I was ready to go to the orchard this morning to set it up, but we woke to a poorly dog with diarrhoea, so I can't come out to "play".  The Gods conspire. Ah well, I'll do the work during the week.

Sunday 11 December 2016

Some new apple trees in Turnditch Orchard

We've just planted three new apple trees in the orchard. They are bare root trees. We've put them in the gaps between the existing fruit trees.

D'Arcy Spice -  This is a cooking apple.



Genet Moyle - A cider apple tree, it can also be used for cooking.


Tom Putt - A cider apple tree.


We have been a bit disappointed with the progress of the trees we planted a couple of years ago. The problem is probably the soil in the orchard. In places there's heavy clay soil on top of the floodplain alluvial soil. This arises from dumping on the site by previous owners, possibly with the waste from building sites.  So this time we've taken some extra care with these new trees. 

We bought some bags of top soil from an agricultural supplier. We added approximately 30% of well rotted farm manure and some bone meal into the top soil and then mixed it thoroughly. We dug holes large enough to comfortably accommodate the root of the new trees. In the base of the holes we added a 4 cm layer of sand and aggregate to improve drainage. We covered  the sand with a couple of cms of the soil manure mix. Next, we poured in water to the depth of approximately 5 cms deep. and let it soak away. On the side of the prevailing wind we drove in a treated 7cm tree stake to the base of the hole ready to help support the new trees.

Meanwhile we'd been pre-soaking the apple tree roots for about 30 minutes in a bucket of water. We lifted the tree into the hole and then coated the roots with Mycorrhizal fungi treatment powder. Next we lifted the tree into place in the hole, then we carefully added the soil mix around the roots to plant the tree. Once we had filled the hole we gently pressed down on the soil to firm it in place before added some water to soak the soil around the roots. A tree stake tie was used to secure the tree from wind damage, then finally we added a plastic spiral tree guard to prevent damage by rodents such as rabbits, rats, squirrels. We checked the other trees in the orchard to ensure they all had spiral plastic tree guards.

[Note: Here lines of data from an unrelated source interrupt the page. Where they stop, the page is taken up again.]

-- ==== Sys2Proof/Machine/Generators.lean ====
section
/-! DEFINITION. The record-to-frame generators GSYNC, GSTART, GEND, GTIME, GALARM, GSNDOPT (44_generators.md R170 to
R189). Each emits one packet; none reads or writes R or D, none writes P (R170). -/

namespace Sys2Proof.Machine

/-- The Sync packet: the ping byte, n sync-1 bytes, the sync-2 run; not framed (44_generators.md R172). -/
def syncPacket (c : Cfg) (n : Nat) : List Byte :=
  c.kPing :: (List.replicate n c.kSync1 ++ List.replicate c.kSync2Len c.kSync2)

/-- The weekday index, Monday = 0, of an ISO weekday: `(P[7] + 6) mod 7`, on naturals (44_generators.md R179, R189). -/
def weekdayIndex (isoWeekday : Byte) : Byte := BitVec.ofNat 8 ((isoWeekday.toNat + 6) % 7)

/-- The display flag: 1 for 12-hour (`P[8] = 0`), 2 for 24-hour (44_generators.md R178, R179). -/
def displayFlag (flag24 : Byte) : Byte := if flag24 = 0 then 1 else 2

/-- Whether the code is one of the six date formats; 3 is unused (44_generators.md R179, R181). -/
def isDateFormat (code : Byte) : Bool := code ∈ ([0, 1, 2, 4, 5, 6] : List Byte)

/-- The 14-byte Time payload (44_generators.md R178, R180). -/
def timePayload (c : Cfg) (alpha : Alphabet) (s : State) : List Byte :=
  [c.kOpTime, s.reg 0, s.reg 1, s.reg 2, s.reg 3, s.reg 4, s.reg 5, s.reg 6] ++
  encodeText (alphabet c alpha) s.T 3 true ++
  [weekdayIndex (s.reg 7), displayFlag (s.reg 8), s.reg 9]

/-- The message of an Alarm (44_generators.md R183, R184). -/
def alarmMessage (c : Cfg) (alpha : Alphabet) (pad : Bool) (s : State) : List Byte :=
  encodeText (alphabet c alpha) s.T 8 pad

/-- The Alarm payload (44_generators.md R183, R185). -/
def alarmPayload (c : Cfg) (alpha : Alphabet) (pad : Bool) (s : State) : List Byte :=
  [c.kOpAlarm, s.reg 0, s.reg 1, s.reg 2, 0x00, 0x00] ++ alarmMessage c alpha pad s ++ [flagByte (s.reg 3)]

/-- The SoundOptions payload (44_generators.md R187, R188). -/
def sndoptPayload (c : Cfg) (s : State) : List Byte := [c.kOpSndopt, flagByte (s.reg 0), flagByte (s.reg 1)]

/-- GSYNC's rule; the packet has `n + 41` bytes: one, n, and the sync-2 run (44_generators.md R172). -/
def gsyncRule (c : Cfg) (n : Nat) (s : State) : State :=
  withEmit c (1 + n + c.kSync2Len) [syncPacket c n] s done

/-- GSTART's rule (44_generators.md R175). -/
def gstartRule (c : Cfg) (s : State) : State :=
  withEmit c (frame c.kStart).length [frame c.kStart] s done

/-- GEND's rule (44_generators.md R177). -/
def gendRule (c : Cfg) (s : State) : State :=
  withEmit c (frame c.kEnd).length [frame c.kEnd] s done

/-- GTIME's rule: the checks in the order of R181, then the packet; T is emptied (44_generators.md R180, R181). -/
def gtimeRule (c : Cfg) (alpha : Alphabet) (s : State) : State :=
  if s.reg 0 ≠ 1 ∧ s.reg 0 ≠ 2 then raiseFault .zone s
  else if (s.reg 7).toNat < 1 ∨ (s.reg 7).toNat > 7 then reject .param s
  else if ¬ isDateFormat (s.reg 9) then reject .param s
  else withEmit c 17 [frame (timePayload c alpha s)] s fun s' => done { s' with T := [] }

/-- GALARM's rule: the checks in the order of R186, then the packet; T is emptied (44_generators.md R185, R186). -/
def galarmRule (c : Cfg) (alpha : Alphabet) (pad : Bool) (s : State) : State :=
  if (s.reg 0).toNat < 1 ∨ (s.reg 0).toNat > 5 then raiseFault .alarmNo s
  else
    withEmit c (10 + (alarmMessage c alpha pad s).length) [frame (alarmPayload c alpha pad s)] s fun s' =>
      done { s' with T := [] }

/-- GSNDOPT's rule; no operand check, T is not read (44_generators.md R188). -/
def gsndoptRule (c : Cfg) (s : State) : State := withEmit c 6 [frame (sndoptPayload c s)] s done

/-- GSYNC n (44_generators.md R172). -/
def execGsync (n : Nat) (s : State) : Host.Outcome State Fault Refusal := command (gsyncRule Config.cfg n) s

/-- GSTART (44_generators.md R175). -/
def execGstart (s : State) : Host.Outcome State Fault Refusal := command (gstartRule Config.cfg) s

/-- GEND (44_generators.md R177). -/
def execGend (s : State) : Host.Outcome State Fault Refusal := command (gendRule Config.cfg) s

/-- GTIME alpha (44_generators.md R180). -/
def execGtime (alpha : Alphabet) (s : State) : Host.Outcome State Fault Refusal :=
  command (gtimeRule Config.cfg alpha) s

/-- GALARM alpha, pad (44_generators.md R185). -/
def execGalarm (alpha : Alphabet) (pad : Bool) (s : State) : Host.Outcome State Fault Refusal :=
  command (galarmRule Config.cfg alpha pad) s

/-- GSNDOPT (44_generators.md R188). -/
def execGsndopt (s : State) : Host.Outcome State Fault Refusal := command (gsndoptRule Config.cfg) s

end Sys2Proof.Machine
end

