/-- 43_paginator.md R157: PCNT appends the packet count of D to R and records it, D unchanged, or is rejected with
`E_PARAM`, `E_PAGECNT` or `E_BUFFULL`. The capacity is 00_scope.md R8's (notes/assumptions/2.md). -/
def Obligations.PcntAppendsTheCount : Prop :=
  ∀ (cs : Nat) (s : State), s.FAULT = false →
    (cs = 0 → exec (.pcnt cs) s = .next { s with ERR := 0x02 }) ∧
    (1 ≤ cs → 255 < npk s.D.length cs → exec (.pcnt cs) s = .next { s with ERR := 0x05 }) ∧
    (1 ≤ cs → npk s.D.length cs ≤ 255 → 256 < s.R.length + 1 → exec (.pcnt cs) s = .next { s with ERR := 0x06 }) ∧
    (1 ≤ cs → npk s.D.length cs ≤ 255 → s.R.length + 1 ≤ 256 →
      exec (.pcnt cs) s = .next { s with
        R := s.R ++ [BitVec.ofNat 8 (npk s.D.length cs)], NPKT := BitVec.ofNat 8 (npk s.D.length cs), ERR := 0 })

/-- The consistency of 43_paginator.md R158: once PCNT has completed with a count, a later PAGE or PAGEF with the same cs
and the same D emits exactly that many packets or is rejected. -/
def Obligations.PcntAgreesWithLaterPagination : Prop :=
  ∀ (cs : Nat) (s t u v : State) (h0 h1 : Byte) (i : Instr),
    s.FAULT = false → exec (.pcnt cs) s = .next t → t.ERR = 0 → u.D = t.D → (i = .page h0 h1 cs ∨ i = .pagef h0 h1 cs) →
    exec i u = .next v →
    (v.ERR ≠ 0 ∧ v = { u with ERR := v.ERR }) ∨
    (v.ERR = 0 ∧ v.NPKT = t.NPKT ∧ v.opkts = u.opkts + t.NPKT.toNat ∧ t.R = s.R ++ [t.NPKT])

/-! ## The generators -/

/-- 44_generators.md R172: GSYNC emits the unframed Sync packet of `n + 41` bytes, or is rejected with `E_OFULL`. The
capacity of O and the 40 sync-2 bytes are 00_scope.md R8's (notes/assumptions/2.md). -/
def Obligations.GsyncEmitsTheRun : Prop :=
  ∀ (n : Nat) (s : State), s.FAULT = false →
    (s.O.length + (n + 41) ≤ 131072 →
      exec (.gsync n) s = .next { s with
        O := s.O ++ entries ([Config.cfg.kPing] ++ List.replicate n Config.cfg.kSync1 ++
          List.replicate 40 Config.cfg.kSync2), ERR := 0 }) ∧
    (131072 < s.O.length + (n + 41) → exec (.gsync n) s = .next { s with ERR := 0x07 })

/-- 44_generators.md R175: GSTART emits `07 20 00 00 04 BF C3`, or is rejected with `E_OFULL`. The two CRC bytes rest
on the CRC's parameters (notes/assumptions/8.md). The capacity is 00_scope.md R8's (notes/assumptions/2.md). -/
def Obligations.GstartEmitsTheStartPacket : Prop :=
  ∀ s : State, s.FAULT = false →
    (s.O.length + 7 ≤ 131072 →
      exec .gstart s = .next { s with O := s.O ++ entries [0x07, 0x20, 0x00, 0x00, 0x04, 0xBF, 0xC3], ERR := 0 }) ∧
    (131072 < s.O.length + 7 → exec .gstart s = .next { s with ERR := 0x07 })

/-- 44_generators.md R177: GEND emits `04 21 C2 D8`, or is rejected with `E_OFULL`. The two CRC bytes rest on the CRC's
parameters (notes/assumptions/8.md). The capacity is 00_scope.md R8's (notes/assumptions/2.md). -/
def Obligations.GendEmitsTheEndPacket : Prop :=
  ∀ s : State, s.FAULT = false →
    (s.O.length + 4 ≤ 131072 →
      exec .gend s = .next { s with O := s.O ++ entries [0x04, 0x21, 0xC2, 0xD8], ERR := 0 }) ∧
    (131072 < s.O.length + 4 → exec .gend s = .next { s with ERR := 0x07 })

/-- 44_generators.md R180: GTIME's checks in their order, and the packet it emits from P and T. The capacity is
00_scope.md R8's (notes/assumptions/2.md). -/
def Obligations.GtimeEmitsTheTimePacket : Prop :=
  ∀ (alpha : Alphabet) (A : List Byte) (s : State), (alpha, A) ∈ selectedAlphabets → s.FAULT = false →
    ((s.reg 0).toNat ≠ 1 ∧ (s.reg 0).toNat ≠ 2 → exec (.gtime alpha) s = .next
      { s with FAULT := true, CAUSE := 0x80, ERR := 0x80, T := [], R := [], D := [], O := [] }) ∧
    (((s.reg 0).toNat = 1 ∨ (s.reg 0).toNat = 2) →
      ((s.reg 7).toNat < 1 ∨ 7 < (s.reg 7).toNat → exec (.gtime alpha) s = .next { s with ERR := 0x02 }) ∧
      (1 ≤ (s.reg 7).toNat → (s.reg 7).toNat ≤ 7 →
        ((s.reg 9).toNat = 3 ∨ 6 < (s.reg 9).toNat → exec (.gtime alpha) s = .next { s with ERR := 0x02 }) ∧
        ((s.reg 9).toNat ≠ 3 → (s.reg 9).toNat ≤ 6 →
          (131072 < s.O.length + 17 → exec (.gtime alpha) s = .next { s with ERR := 0x07 }) ∧
          (s.O.length + 17 ≤ 131072 → exec (.gtime alpha) s = .next { s with
            O := s.O ++ entries (frame (
              [Config.cfg.kOpTime, s.reg 0, s.reg 1, s.reg 2, s.reg 3, s.reg 4, s.reg 5, s.reg 6] ++
              encodeText A s.T 3 true ++
              [BitVec.ofNat 8 (((s.reg 7).toNat + 6) % 7), if s.reg 8 = 0 then 1 else 2, s.reg 9]))
            T := [], ERR := 0 }))))

/-- 44_generators.md R185: GALARM's checks in their order, and the packet it emits from P and T. The capacity is
00_scope.md R8's (notes/assumptions/2.md). -/
def Obligations.GalarmEmitsTheAlarmPacket : Prop :=
  ∀ (alpha : Alphabet) (A : List Byte) (pad : Bool) (s : State), (alpha, A) ∈ selectedAlphabets → s.FAULT = false →
    let msg := encodeText A s.T 8 pad
    ((s.reg 0).toNat < 1 ∨ 5 < (s.reg 0).toNat → exec (.galarm alpha pad) s = .next
      { s with FAULT := true, CAUSE := 0x81, ERR := 0x81, T := [], R := [], D := [], O := [] }) ∧
    (1 ≤ (s.reg 0).toNat → (s.reg 0).toNat ≤ 5 →
      (131072 < s.O.length + 10 + msg.length → exec (.galarm alpha pad) s = .next { s with ERR := 0x07 }) ∧
      (s.O.length + 10 + msg.length ≤ 131072 → exec (.galarm alpha pad) s = .next { s with
        O := s.O ++ entries (frame ([Config.cfg.kOpAlarm, s.reg 0, s.reg 1, s.reg 2, 0x00, 0x00] ++ msg ++
          [if s.reg 3 ≠ 0 then 1 else 0]))
        T := [], ERR := 0 }))

/-- 44_generators.md R188: GSNDOPT emits the opcode and the two flags, framed, or is rejected with `E_OFULL`. The
capacity is 00_scope.md R8's (notes/assumptions/2.md). -/
def Obligations.GsndoptEmitsTheFlags : Prop :=
  ∀ s : State, s.FAULT = false →
    (s.O.length + 6 ≤ 131072 →
      exec .gsndopt s = .next { s with
        O := s.O ++ entries (frame
          [Config.cfg.kOpSndopt, if s.reg 0 ≠ 0 then 1 else 0, if s.reg 1 ≠ 0 then 1 else 0]), ERR := 0 }) ∧
    (131072 < s.O.length + 6 → exec .gsndopt s = .next { s with ERR := 0x07 })

/-- The six generators. -/
def Sys2Proof.Instr.isGenerator (i : Instr) : Prop :=
  (∃ n, i = .gsync n) ∨ i = .gstart ∨ i = .gend ∨ (∃ alpha, i = .gtime alpha) ∨ (∃ alpha pad, i = .galarm alpha pad) ∨
  i = .gsndopt

/-- 44_generators.md R170: a generator that completes emits exactly one packet, in all but GSYNC the frame of a payload of
at most 15 bytes; it never writes R, D or P; and what it does does not depend on R and D. -/
def Obligations.GeneratorsLeaveRecordDataAndRegisters : Prop :=
  ∀ (i : Instr) (s t : State), i.isGenerator → s.FAULT = false → exec i s = .next t → t.FAULT = false →
    t.R = s.R ∧ t.D = s.D ∧ t.P = s.P ∧ t.NPKT = s.NPKT ∧
    (t.ERR = 0 → t.opkts = s.opkts + 1 ∧
      ∃ p, p ≠ [] ∧ t.O = s.O ++ entries p ∧
        ((∀ n, i ≠ .gsync n) → ∃ payload, payload.length ≤ 15 ∧ p = frame payload)) ∧
    (∀ r d : List Byte, exec i { s with R := r, D := d } = .next { t with R := r, D := d })

/-! ## The host port -/

/-- A read at `off` answers `value` of the state it is served in and has no side effect. -/
def Sys2Proof.Machine.ReadsAs (off : Nat) (value : State → Nat) : Prop :=
  ∀ (s : State) (rest : List Access), s.accesses = .read off 32 :: rest →
    step s = .next { s with accesses := rest, rdata := BitVec.ofNat 32 (value s) }

/-- The registers of 20_memory.md R55 other than ODATA read as 10_state.md R26 to R31 and 20_memory.md R56 say, with no
side effect. (`rdata` is the model's own, notes/assumptions/4.md.) -/
def Obligations.RegistersReadTheState : Prop :=
  ReadsAs 0x04 (fun s =>
    (if s.FAULT then 1 else 0) + (if s.ERR ≠ 0 then 2 else 0) + (if 0 < s.O.length ∧ s.FAULT = false then 4 else 0)) ∧
  ReadsAs 0x08 (fun s => s.ERR.toNat) ∧
  ReadsAs 0x0C (fun s => s.CAUSE.toNat) ∧
  ReadsAs 0x14 (fun s => s.T.length) ∧
  ReadsAs 0x18 (fun s => s.R.length) ∧
  ReadsAs 0x1C (fun s => s.D.length) ∧
  ReadsAs 0x20 (fun s => s.O.length) ∧
  ReadsAs 0x24 (fun s => (s.O.filter (·.eop)).length) ∧
  ReadsAs 0x28 (fun s => s.NPKT.toNat) ∧
  (∀ i : Fin 16, ReadsAs (0x40 + 4 * i.val) (fun s => (s.reg i).toNat))

/-- 20_memory.md R57: a read of ODATA returns the head of O with VALID and EOP and removes it; it returns 0 and changes
nothing if `FAULT = 1` or O is empty; and no other host read has a side effect. -/
def Obligations.OdataReadRemovesTheHead : Prop :=
  ∀ (s : State) (rest : List Access),
    (s.accesses = .read 0x10 32 :: rest → s.FAULT = true ∨ s.O = [] →
      step s = .next { s with accesses := rest, rdata := 0 }) ∧
    (∀ (e : Entry) (q : List Entry), s.accesses = .read 0x10 32 :: rest → s.FAULT = false → s.O = e :: q →
      ∃ t, step s = .next t ∧ t.rdata.toNat = 2 ^ 9 + (if e.eop then 2 ^ 8 else 0) + e.byte.toNat ∧
        t = { s with accesses := rest, O := q, rdata := t.rdata }) ∧
    (∀ off : Nat, s.accesses = .read off 32 :: rest → off % 4 = 0 → off ≠ 0x10 →
      ∃ v, step s = .next { s with accesses := rest, rdata := v })

/-- 20_memory.md R59: reads of offsets above 0x7C, of reserved offsets and of write-only registers return 0 with no side
effect; writes to such offsets and to read-only registers are ignored; an access that is not 32 bits wide or not 4-byte
aligned has no step. -/
def Obligations.UnmappedAndUndefinedAccesses : Prop :=
  (∀ off : Nat, off % 4 = 0 → (0x7C < off ∨ (0x30 ≤ off ∧ off ≤ 0x3C) ∨ off = 0x00 ∨ off = 0x2C) →
    ReadsAs off (fun _ => 0)) ∧
  (∀ (s : State) (off : Nat) (v : Word) (rest : List Access), off % 4 = 0 → off ≠ 0x00 → off ≠ 0x2C →
    s.accesses = .write off 32 v :: rest → step s = .next { s with accesses := rest }) ∧
  (∀ (s : State) (off width : Nat) (rest : List Access), (width ≠ 32 ∨ off % 4 ≠ 0) →
    (s.accesses = .read off width :: rest → step s = .refused (.undefinedAccess off width)) ∧
    (∀ v : Word, s.accesses = .write off width v :: rest → step s = .refused (.undefinedAccess off width)))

The Mycorrhizal fungi forms a symbiotic bond with the tree roots and helps the tree to absorb nutrients from the soil. The bone meal also provides nutrients which encourage root growth.



Tuesday 1 November 2016

Grease Bands on the fruit trees

I was over at the Turnditch orchard this afternoon applying  Vitax fruit tree grease to the trunks of the fruit trees. The stuff is spread in a 100 cm band around the trunk at a height of approximately 40 cm. It helps to keep wingless parasites from climbing up the trunk to lay their eggs in the Winter. Notably the main such parasite is the Winter Moth, whose caterpillars can cause a lot of leaf damage in the Spring. In the summer the grease also keeps ants away from the trees. The ants "farm" aphids in the trees and protect them from predators such as Ladybirds. Once the ant pathways up the tree trunk are blocked the parasites such as aphids tend to disappear as the flying predators operate unhindered.

The grease is black and very sticky. It is made from Rapeseed Oil (canola).

Talking of parasites, I found the "missing" quince fruit in the orchard. It was laying in the grass about 30 metres from the quince tree.  A bite had been taken out from one side of the fruit, it looks like the bite of a juvenile human. An education for them perhaps?  Quince grown in this country are generally hard, very tart, and almost inedible until cooked.